Obama Signs Bill to Gut Congressional Insider Trading Law

In his 2012 State of the Union Address, President Barack Obama urged members of Congress to pass the STOCK (Stop Trading On Congressional Knowledge) Act, a bill to ban insider trading for members of Congress and their staffs and to increase transparency by putting the financial disclosures of federal workers online.

But on Monday, President Barack Obama signed into law S. 716, a bill that bans financial disclosures of federal executive and legislative workers—which are already publicly available in document form—from being posted online.

Federal workers complained that giving citizens online access to already public information would be a “jackpot” for “enemies of the United States intent on finding security vulnerabilities they can exploit.” 
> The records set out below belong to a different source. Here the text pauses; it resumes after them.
-- ==== Sys2Proof/Laws/GovernedUnits.lean ====
section
/-! SUPPORT. What each operation and meaning keeps of the invariant of the machine, `State.Governed`: the arrays, engines, flow conveyor, mailboxes, privileged instructions, barriers and Setts. -/

set_option Elab.async false
namespace Sys2Proof.Machine

theorem State.cleanS_gov (s : State) (c : CtxId) (buf : Nat) (o : Nat) (n : Nat) (hs : s.Governed) : (State.cleanS s c buf o n).Governed := by
  unfold State.cleanS
  grind (splits := 20) [State.Governed, EffGov, OutGov, RvGov]

theorem State.putA_gov (s : State) (c : CtxId) (o : Nat) (l : List Byte) (hs : s.Governed) : (State.putA s c o l).Governed := by
  unfold State.putA
  grind (splits := 20) [State.Governed, EffGov, OutGov, RvGov, State.cleanS_gov, State.modCtx_gov]

theorem State.grantLease_gov (s : State) (c : CtxId) (hs : s.Governed) : (State.grantLease s c).Governed := by
  unfold State.grantLease
  grind (splits := 20) [State.Governed, EffGov, OutGov, RvGov, State.modCtx_gov, State.modCore_gov]

theorem State.settleLease_gov (s : State) (c : CtxId) (hs : s.Governed) : (State.settleLease s c).Governed := by
  unfold State.settleLease
  grind (splits := 20) [State.Governed, EffGov, OutGov, RvGov, State.setCtx_gov, State.modCore_gov]

theorem State.askLease_gov (s : State) (c : CtxId) (x : Ctx) (hs : s.Governed) : (State.askLease s c x).2.Governed := by
  unfold State.askLease
  grind (splits := 20) [State.Governed, EffGov, OutGov, RvGov, State.setCtx_gov, State.grantLease_gov]

theorem effLease_gov (try_ : Bool) (tp : Nat) : ∀ w x s, s.Governed → EffGov (effLease try_ tp w x s) := by
  unfold effLease
  grind (splits := 20) [State.Governed, EffGov, OutGov, RvGov, State.askLease_gov, State.setP_gov]

theorem execLease_gov (v : WordX) (s : State) (hs : s.Governed) : OutGov (execLease v s) := by
  unfold execLease
  grind (splits := 20) [State.Governed, EffGov, OutGov, RvGov, runX_gov, effLease_gov]

theorem execUlease_gov (v : WordX) (s : State) (hs : s.Governed) : OutGov (execUlease v s) := by
  unfold execUlease
  grind (splits := 20) [State.Governed, EffGov, OutGov, RvGov, runX_gov, State.settleLease_gov, State.setCtx_gov]

theorem faults_gov (l : List (Bool × Nat × W64)) : ∀ so, faults l = some so → EffGov so := by
  unfold faults
  grind (splits := 20) [State.Governed, EffGov, OutGov, RvGov]

theorem accept_gov (s : State) (w : Who) (x : Ctx) (k : AKind) (cpt : Nat) (hs : s.Governed) : EffGov (accept s w x k cpt) := by
  unfold accept
  grind (splits := 20) [State.Governed, EffGov, OutGov, RvGov, State.setCtx_gov]

theorem execWload_gov (v : WordX) (s : State) (hs : s.Governed) : OutGov (execWload v s) := by
  unfold execWload
  grind (splits := 20) [State.Governed, EffGov, OutGov, RvGov, runX_gov, faults_gov, accept_gov]

theorem execWswp_gov (v : WordX) (s : State) (hs : s.Governed) : OutGov (execWswp v s) := by
  unfold execWswp
  grind (splits := 20) [State.Governed, EffGov, OutGov, RvGov, runX_gov, faults_gov, accept_gov]

theorem execAshp_gov (v : WordX) (s : State) (hs : s.Governed) : OutGov (execAshp v s) := by
  unfold execAshp
  grind (splits := 20) [State.Governed, EffGov, OutGov, RvGov, runX_gov, State.setCtx_gov]

theorem effMma_gov (kind : Nat) (v : WordX) : ∀ w x s, s.Governed → EffGov (effMma kind v w x s) := by
  unfold effMma
  grind (splits := 20) [State.Governed, EffGov, OutGov, RvGov, faults_gov, accept_gov]

theorem execMma_gov (v : WordX) (s : State) (hs : s.Governed) : OutGov (execMma v s) := by
  unfold execMma
  grind (splits := 20) [State.Governed, EffGov, OutGov, RvGov, runX_gov, effMma_gov]

theorem execMmaz_gov (v : WordX) (s : State) (hs : s.Governed) : OutGov (execMmaz v s) := by
  unfold execMmaz
  grind (splits := 20) [State.Governed, EffGov, OutGov, RvGov, runX_gov, effMma_gov]

theorem execMmai_gov (v : WordX) (s : State) (hs : s.Governed) : OutGov (execMmai v s) := by
  unfold execMmai
  grind (splits := 20) [State.Governed, EffGov, OutGov, RvGov, runX_gov, effMma_gov]

theorem execEpicf_gov (v : WordX) (s : State) (hs : s.Governed) : OutGov (execEpicf v s) := by
  unfold execEpicf
  grind (splits := 20) [State.Governed, EffGov, OutGov, RvGov, runX_gov, faults_gov, State.setCtx_gov]

theorem execEpi_gov (v : WordX) (s : State) (hs : s.Governed) : OutGov (execEpi v s) := by
  unfold execEpi
  grind (splits := 20) [State.Governed, EffGov, OutGov, RvGov, runX_gov, faults_gov, accept_gov, State.setCtx_gov]

theorem zFaults_gov (x : Ctx) (v : WordX) : ∀ so, zFaults x v = some so → EffGov so := by
  unfold zFaults
  grind (splits := 20) [State.Governed, EffGov, OutGov, RvGov, faults_gov]

theorem execZrd_gov (v : WordX) (s : State) (hs : s.Governed) : OutGov (execZrd v s) := by
  unfold execZrd
  grind (splits := 20) [State.Governed, EffGov, OutGov, RvGov, runX_gov, zFaults_gov, Taken.stop_gov, accept_gov]

theorem execZwr_gov (v : WordX) (s : State) (hs : s.Governed) : OutGov (execZwr v s) := by
  unfold execZwr
  grind (splits := 20) [State.Governed, EffGov, OutGov, RvGov, runX_gov, zFaults_gov, withQ_gov, accept_gov]

theorem execZclr_gov (v : WordX) (s : State) (hs : s.Governed) : OutGov (execZclr v s) := by
  unfold execZclr
  grind (splits := 20) [State.Governed, EffGov, OutGov, RvGov, runX_gov, faults_gov, accept_gov]

theorem State.headDone_gov (s : State) (c : CtxId) (k : ACmd) (hs : s.Governed) : (State.headDone s c k).Governed := by
  unfold State.headDone
  grind (splits := 20) [State.Governed, EffGov, OutGov, RvGov, State.openBands_gov, State.settleLease_gov, State.modCtx_gov]

theorem State.beginHead_gov (s : State) (c : CtxId) (k : ACmd) (hs : s.Governed) : ∀ so, State.beginHead s c k = some so → so.Governed := by
  unfold State.beginHead
  grind (splits := 20) [State.Governed, EffGov, OutGov, RvGov, State.modCtx_gov, State.modCore_gov]

theorem execArrayCompletionPush_gov (s : State) (hs : s.Governed) : OutGov (execArrayCompletionPush s) := by
  unfold execArrayCompletionPush
  grind (splits := 20) [State.Governed, EffGov, OutGov, RvGov, State.openBands_gov, State.settleLease_gov, State.setCtx_gov]

theorem execWloadTileCopy_gov (s : State) (hs : s.Governed) : OutGov (execWloadTileCopy s) := by
  unfold execWloadTileCopy
  grind (splits := 20) [State.Governed, EffGov, OutGov, RvGov, State.beginHead_gov, State.modCtx_gov, State.headDone_gov, State.post_gov]

theorem execWswpExchange_gov (s : State) (hs : s.Governed) : OutGov (execWswpExchange s) := by
  unfold execWswpExchange
  grind (splits := 20) [State.Governed, EffGov, OutGov, RvGov, State.beginHead_gov, State.headDone_gov, State.modCtx_gov]

theorem State.endWindow_gov (s : State) (cid : Nat) (hs : s.Governed) : (State.endWindow s cid).Governed := by
  unfold State.endWindow
  grind (splits := 20) [State.Governed, EffGov, OutGov, RvGov, State.modCore_gov]

theorem State.endWindows_gov (s : State) (cid : Nat) (z2 : Nat) (hs : s.Governed) : (State.endWindows s cid z2).Governed := by
  induction z2 generalizing s with
  | zero => exact hs
  | succ n ih => exact ih _ (State.endWindow_gov _ _ hs)

theorem State.roll_gov (s : State) (cid : Nat) (hs : s.Governed) : (State.roll s cid).Governed := by
  unfold State.roll
  grind (splits := 20) [State.Governed, EffGov, OutGov, RvGov, State.modCore_gov, State.endWindows_gov]

theorem State.rollAll_gov (s : State) (hs : s.Governed) : (State.rollAll s).Governed := foldl_gov _ _ _ hs (fun s e h => State.roll_gov _ _ h)

theorem execPlaneInjection_gov (s0 : State) (hs0 : s0.Governed) : OutGov (execPlaneInjection s0) := by
  unfold execPlaneInjection
  grind (splits := 20) [State.Governed, EffGov, OutGov, RvGov, State.roll_gov, State.modCore_gov, State.beginHead_gov, State.modCtx_gov]

theorem execBandPowerUp_gov (s : State) (hs : s.Governed) : OutGov (execBandPowerUp s) := by
  unfold execBandPowerUp
  grind (splits := 20) [State.Governed, EffGov, OutGov, RvGov, State.modCore_gov]

theorem execArrayRowComplete_gov (s : State) (hs : s.Governed) : OutGov (execArrayRowComplete s) := by
  unfold execArrayRowComplete
  grind (splits := 20) [State.Governed, EffGov, OutGov, RvGov, State.cleanS_gov, State.setCtx_gov, State.post_gov, State.headDone_gov, State.modCtx_gov]

theorem State.rowDone_gov (s : State) (c : CtxId) (k : ACmd) (nr : Nat) (i : Nat) (clr : Bool) (bad : Bool) (fl : Flags) (lfsr : List W32) (hs : s.Governed) : (State.rowDone s c k nr i clr bad fl lfsr).Governed := by
  unfold State.rowDone
  grind (splits := 20) [State.Governed, EffGov, OutGov, RvGov, State.modCtx_gov, State.cleanS_gov, State.post_gov, State.headDone_gov]

theorem execEpilogueRow_gov (s : State) (hs : s.Governed) : OutGov (execEpilogueRow s) := by
  unfold execEpilogueRow
  simp only
  repeat' split
  all_goals first
    | exact hs
    | exact State.rowDone_gov _ _ _ _ _ _ _ _ _ (State.putA_gov _ _ _ _ hs)
    | exact State.rowDone_gov _ _ _ _ _ _ _ _ _ (State.setCtx_gov _ _ _ hs)
    | exact State.setCtx_gov _ _ _ hs

theorem execZDirectExecute_gov (s : State) (hs : s.Governed) : OutGov (execZDirectExecute s) := by
  unfold execZDirectExecute
  grind (splits := 20) [State.Governed, EffGov, OutGov, RvGov, State.setCtx_gov, State.headDone_gov, State.post_gov, State.cleanS_gov]

theorem execLeaseHandover_gov (s : State) (hs : s.Governed) : OutGov (execLeaseHandover s) := by
  unfold execLeaseHandover
  grind (splits := 20) [State.Governed, EffGov, OutGov, RvGov, State.grantLease_gov, State.modCore_gov]

theorem State.handOver_gov (s : State) (q : LQueue) (hs : s.Governed) : (State.handOver s q).Governed := by
  unfold State.handOver
  grind (splits := 20) [State.Governed, EffGov, OutGov, RvGov, State.modQueue_gov, State.tryWrite_gov]

theorem execLeaderHandOver_gov (s : State) (hs : s.Governed) : OutGov (execLeaderHandOver s) := by
  unfold execLeaderHandOver
  grind (splits := 20) [State.Governed, EffGov, OutGov, RvGov, State.handOver_gov]

theorem State.openQueue_gov (s : State) (q : Nat) (part : Nat) (daddr : Nat) (pf : Bool) (hs : s.Governed) : ∀ so, State.openQueue s q part daddr pf = some so → so.Governed := by
  unfold State.openQueue
  grind (splits := 20) [State.Governed, EffGov, OutGov, RvGov, State.writeRun_gov, State.modQueue_gov, State.tryWrite_gov]

theorem State.writeDirectory_gov (s : State) (q : Nat) (word : Nat) (pf : Bool) (hs : s.Governed) : (State.writeDirectory s q word pf).Governed := by
  unfold State.writeDirectory
  simp only
  repeat' split
  all_goals first
    | exact hs
    | exact State.modQueue_gov _ _ _ hs
    | exact getD_gov _ _ (State.modQueue_gov _ _ _ hs) (State.openQueue_gov _ _ _ _ _ hs)

theorem execQueueRegister_gov (s : State) (hs : s.Governed) : OutGov (execQueueRegister s) := by
  unfold execQueueRegister
  grind (splits := 20) [State.Governed, EffGov, OutGov, RvGov, State.writeDirectory_gov]

theorem execQueueClose_gov (s : State) (hs : s.Governed) : OutGov (execQueueClose s) := by
  unfold execQueueClose
  grind (splits := 20) [State.Governed, EffGov, OutGov, RvGov, State.writeDirectory_gov]

theorem State.writeTail_gov (s : State) (q : Nat) (t : W32) (who : Option Appender) (hs : s.Governed) : (State.writeTail s q t who).Governed := by
  unfold State.writeTail
  grind (splits := 20) [State.Governed, EffGov, OutGov, RvGov, State.modQueue_gov]

theorem State.publIndex_gov (s : State) (q : Nat) (v : W32) (who : Option Appender) (hs : s.Governed) : (State.publIndex s q v who).Governed := by
  unfold State.publIndex
  grind (splits := 20) [State.Governed, EffGov, OutGov, RvGov, State.modQueue_gov]

theorem State.claimIndex_gov (s : State) (q : Nat) (n : W32) (hs : s.Governed) : (State.claimIndex s q n).2.Governed := by
  unfold State.claimIndex
  grind (splits := 20) [State.Governed, EffGov, OutGov, RvGov, State.modQueue_gov]

theorem execTailWrite_gov (s : State) (hs : s.Governed) : OutGov (execTailWrite s) := by
  unfold execTailWrite
  grind (splits := 20) [State.Governed, EffGov, OutGov, RvGov, State.writeTail_gov]

theorem execPubl_gov (s : State) (hs : s.Governed) : OutGov (execPubl s) := by
  unfold execPubl
  grind (splits := 20) [State.Governed, EffGov, OutGov, RvGov, State.publIndex_gov]

theorem execClaim_gov (s : State) (hs : s.Governed) : OutGov (execClaim s) := by
  unfold execClaim
  grind (splits := 20) [State.Governed, EffGov, OutGov, RvGov, State.claimIndex_gov]

theorem State.writeQueueReg_gov (s : State) (q : Nat) (off : Nat) (v : W32) (who : Option Appender) (hs : s.Governed) : (State.writeQueueReg s q off v who).Governed := by
  unfold State.writeQueueReg
  grind (splits := 20) [State.Governed, EffGov, OutGov, RvGov, State.writeTail_gov, State.publIndex_gov, State.modQueue_gov]
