-- ==== Sys2Proof/Laws/GovernedSystem.lean ====
section
/-! SUPPORT. What each operation and meaning keeps of the invariant of the machine, `State.Governed`: the rows of the system. -/

set_option Elab.async false
namespace Sys2Proof.Machine

theorem State.storeRuns_gov (s : State) (part : Nat) (z2 : List (Nat × Nat)) (z3 : List Byte) (hs : s.Governed) : ∀ so, State.storeRuns s part z2 z3 = some so → so.Governed := by
  induction z2 generalizing s z3 with
  | nil => simp only [State.storeRuns]; grind
  | cons a r ih => unfold State.storeRuns; grind [State.writeRun_gov]

theorem State.ckWrite_gov (s : State) (r : Ckpt) (off : Nat) (l : List Byte) (hs : s.Governed) : ∀ so, State.ckWrite s r off l = some so → so.Governed := by
  intro so h
  unfold State.ckWrite at h
  by_cases h1 : r.dkind < 2
  · rw [if_pos h1] at h
    split at h
    · cases h; exact hs
    · cases h
  · rw [if_neg h1] at h
    by_cases h2 : (!s.fabOn) = true
    · rw [if_pos h2] at h; cases h
    · rw [if_neg h2] at h
      by_cases h3 : r.pkg = s.fab.pkgid
      · rw [if_pos h3] at h
        split at h
        · exact State.storeRuns_gov _ _ _ _ hs _ h
        · cases h
      · rw [if_neg h3] at h
        cases h; exact hs

theorem State.ckProgress_gov (s : State) (r : Ckpt) (state : Nat) (fail : Nat) (tdone : Nat) (hs : s.Governed) : (State.ckProgress s r state fail tdone).Governed := getD_gov _ _ hs (State.ckWrite_gov _ _ _ _ hs)

theorem State.setCk_gov (s : State) (k : CkKernel) (hs : s.Governed) : (State.setCk s k).Governed := by
  unfold State.setCk
  grind (splits := 20) [State.Governed, EffGov, OutGov, RvGov]

theorem State.modReq_gov (s : State) (r : Ckpt) (f : Ckpt → Ckpt) (hs : s.Governed) : (State.modReq s r f).Governed := by
  unfold State.modReq
  grind (splits := 20) [State.Governed, EffGov, OutGov, RvGov]

theorem State.dropReq_gov (s : State) (r : Ckpt) (hs : s.Governed) : (State.dropReq s r).Governed := by
  unfold State.dropReq
  grind (splits := 20) [State.Governed, EffGov, OutGov, RvGov]

theorem State.holdCkpt_gov (s : State) (k : Kernel) (hs : s.Governed) : (State.holdCkpt s k).Governed := foldl_gov _ _ _ hs (fun s c h => State.modMember_gov _ _ _ _ h)

theorem State.takeCkpt_gov (s : State) (k : Kernel) (hs : s.Governed) : (State.takeCkpt s k).Governed := foldl_gov _ _ _ hs (fun s c h => State.modMember_gov _ _ _ _ h)

theorem effCkpt_gov (v : WordX) : ∀ w x s, s.Governed → EffGov (effCkpt v w x s) := by
  unfold effCkpt
  grind (splits := 20) [State.Governed, EffGov, OutGov, RvGov, State.ckProgress_gov, State.setCk_gov, State.setS_gov, State.holdCkpt_gov]

theorem execCkpt_gov (v : WordX) (s : State) (hs : s.Governed) : OutGov (execCkpt v s) := by
  unfold execCkpt
  grind (splits := 20) [State.Governed, EffGov, OutGov, RvGov, runP_gov, effCkpt_gov]

theorem execBitmapFreeze_gov (s : State) (hs : s.Governed) : OutGov (execBitmapFreeze s) := by
  unfold execBitmapFreeze
  grind (splits := 20) [State.Governed, EffGov, OutGov, RvGov, State.setCk_gov, State.modReq_gov, State.ckProgress_gov, State.takeCkpt_gov]

theorem State.unprotect_gov (s : State) (l : List Nat) (hs : s.Governed) : (State.unprotect s l).Governed := by
  unfold State.unprotect
  grind (splits := 20) [State.Governed, EffGov, OutGov, RvGov, State.flushDev_gov]

theorem State.ckFailed_gov (s : State) (r : Ckpt) (hs : s.Governed) : (State.ckFailed s r).Governed := by
  unfold State.ckFailed
  grind (splits := 20) [State.Governed, EffGov, OutGov, RvGov, State.ckProgress_gov, State.dropReq_gov]
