-- ==== Sys2Proof/Laws/PerInstr.lean ====
section
/-! SUPPORT. The statements that are made of every instruction, one lemma per constructor. -/

namespace Sys2Proof.Laws

/-- The word of a well-formed instruction decodes to it. -/
def RoundTrip.Statement (i : Instr) : Prop := ∀ w, encodeWord i = some w → WellFormed i → decodeWord w = i
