-- ==== Sys2Proof/Laws/State.lean ====
section
/-! SUPPORT. The named updates of State: each field they leave, and what they make of the part they change. -/

namespace Sys2Proof.Machine

/-! ## Lists by key -/

@[simp] theorem aget_aset_same {κ α : Type} [DecidableEq κ] (l : List (κ × α)) (k : κ) (v : α) : aget (aset l k v) k = some v := by
  induction l with
  | nil => simp [aset, aget]
  | cons e l ih => by_cases h : e.1 = k <;> simp [aset, aget, h, ih]

@[simp] theorem aget_aset_other {κ α : Type} [DecidableEq κ] (l : List (κ × α)) (k k' : κ) (v : α) (h : k' ≠ k) :
    aget (aset l k v) k' = aget l k' := by
  induction l with
  | nil => simp [aset, aget, Ne.symm h]
  | cons e l ih =>
    by_cases h1 : e.1 = k
    · simp [aset, aget, h1, Ne.symm h]
    · by_cases h2 : e.1 = k' <;> simp_all [aset, aget]

@[simp] theorem aset_aset {κ α : Type} [DecidableEq κ] (l : List (κ × α)) (k : κ) (u v : α) : aset (aset l k u) k v = aset l k v := by
  induction l with
  | nil => simp [aset]
  | cons e l ih => by_cases h : e.1 = k <;> simp [aset, h, ih]

theorem aset_eq {κ α : Type} [DecidableEq κ] (l : List (κ × α)) (k : κ) (v : α) (h : aget l k = some v) : aset l k v = l := by
  induction l with
  | nil => simp [aget] at h
  | cons e l ih =>
    by_cases h1 : e.1 = k
    · obtain ⟨a, b⟩ := e; simp [aget] at h h1; simp_all [aset]
    · obtain ⟨a, b⟩ := e; simp at h1; simp [aget, h1] at h; simp [aset, h1, ih h]

/-! ## Contexts -/

@[simp] theorem State.ctx_setCtx (s : State) (c : CtxId) (x : Ctx) : (s.setCtx c x).ctx c = some x := aget_aset_same _ _ _

@[simp] theorem State.ctx_setCtx_other (s : State) (c d : CtxId) (x : Ctx) (h : d ≠ c) : (s.setCtx c x).ctx d = s.ctx d :=
  aget_aset_other _ _ _ _ h

@[simp] theorem State.setCtx_setCtx (s : State) (c : CtxId) (x y : Ctx) : (s.setCtx c x).setCtx c y = s.setCtx c y := by
  simp [State.setCtx]

theorem State.setCtx_eq (s : State) (c : CtxId) (x : Ctx) (h : s.ctx c = some x) : s.setCtx c x = s := by
  simp [State.setCtx, aset_eq _ _ _ h]

theorem State.modCtx_eq (s : State) (c : CtxId) (x : Ctx) (f : Ctx → Ctx) (h : s.ctx c = some x) :
    s.modCtx c f = s.setCtx c (f x) := by
  simp [State.modCtx, h]

theorem State.modCtx_none (s : State) (c : CtxId) (f : Ctx → Ctx) (h : s.ctx c = none) : s.modCtx c f = s := by
  simp [State.modCtx, h]

@[simp] theorem State.modCtx_ctx_other (s : State) (c d : CtxId) (f : Ctx → Ctx) (h : d ≠ c) : (s.modCtx c f).ctx d = s.ctx d := by
  unfold State.modCtx; split
  · rfl
  · exact State.ctx_setCtx_other _ _ _ _ h

@[simp] theorem State.modRole_ctx_other (s : State) (w : Who) (d : CtxId) (f : RoleSt → RoleSt) (h : d ≠ w.c) :
    (s.modRole w f).ctx d = s.ctx d := State.modCtx_ctx_other _ _ _ _ h

theorem State.modRole_eq (s : State) (w : Who) (x : Ctx) (f : RoleSt → RoleSt) (h : s.ctx w.c = some x) :
    s.modRole w f = s.setCtx w.c (x.setRole w.r (f (x.role w.r))) := State.modCtx_eq _ _ _ _ h

@[simp] theorem Ctx.role_setRole (x : Ctx) (r : Role) (v : RoleSt) : (x.setRole r v).role r = v := by cases r <;> rfl

@[simp] theorem Ctx.role_setRole_other (x : Ctx) (r q : Role) (v : RoleSt) (h : q ≠ r) : (x.setRole r v).role q = x.role q := by
  cases r <;> cases q <;> first | rfl | exact absurd rfl h

@[simp] theorem Ctx.setRole_setRole (x : Ctx) (r : Role) (u v : RoleSt) : (x.setRole r u).setRole r v = x.setRole r v := by
  cases r <;> rfl

@[simp] theorem Ctx.setRole_role (x : Ctx) (r : Role) : x.setRole r (x.role r) = x := by cases r <;> rfl

/-! ## Cores, dies, partitions, queues -/

@[simp] theorem State.core_modCore (s : State) (c : Nat) (f : Core → Core) : (s.modCore c f).core c = f (s.core c) := by
  simp [State.core, State.modCore]

@[simp] theorem State.core_modCore_other (s : State) (c d : Nat) (f : Core → Core) (h : d ≠ c) :
    (s.modCore c f).core d = s.core d := by
  simp [State.core, State.modCore, h]

@[simp] theorem State.die_modDie (s : State) (d : Nat) (f : Die → Die) : (s.modDie d f).die d = f (s.die d) := by
  simp [State.die, State.modDie]

@[simp] theorem State.die_modDie_other (s : State) (d e : Nat) (f : Die → Die) (h : e ≠ d) : (s.modDie d f).die e = s.die e := by
  simp [State.die, State.modDie, h]

@[simp] theorem State.part_modPart (s : State) (p : Nat) (f : Partition → Partition) : (s.modPart p f).part p = f (s.part p) := by
  simp [State.part, State.modPart]

@[simp] theorem State.part_modPart_other (s : State) (p q : Nat) (f : Partition → Partition) (h : q ≠ p) :
    (s.modPart p f).part q = s.part q := by
  simp [State.part, State.modPart, h]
Government watchdog groups and others say such dire warnings are little more than hyperbolic scaremongering. The Sunlight Foundation called the bill an “epic failure.” The Center for Responsive Politics says S. 716 increases opacity in government in ways that are “unnecessary and uncalled for.”

Indeed, Obama’s decision to sign the bill banning online access to financial disclosures stands in direct contrast to his stated position of increasing transparency in government. The White House website touts the president’s commitment to using technology to give citizens more information and access to their government:

Government is more accountable when it is transparent. That’s why President Obama signed the Memorandum on Transparency and Open Government on his first full day in office, ushering in a new era of open and accountable government to bridge the gap between the American people and their government. The Administration has taken unprecedented steps to make government more efficient and effective.

Still, members of Congress passed and Obama signed S. 716.

“Are we going to return to the days when public can use the internet to research everything except what their government is doing?” asked Lisa Rosenberg of the Sunlight Foundation. “Will Congress, in its twisted wisdom, decide that information is public if journalists, academics, advocates and citizens are forced to dig through file cabinets in basements in Washington to find it?”

Still, Obama claims his is "the most transparent Administration in history."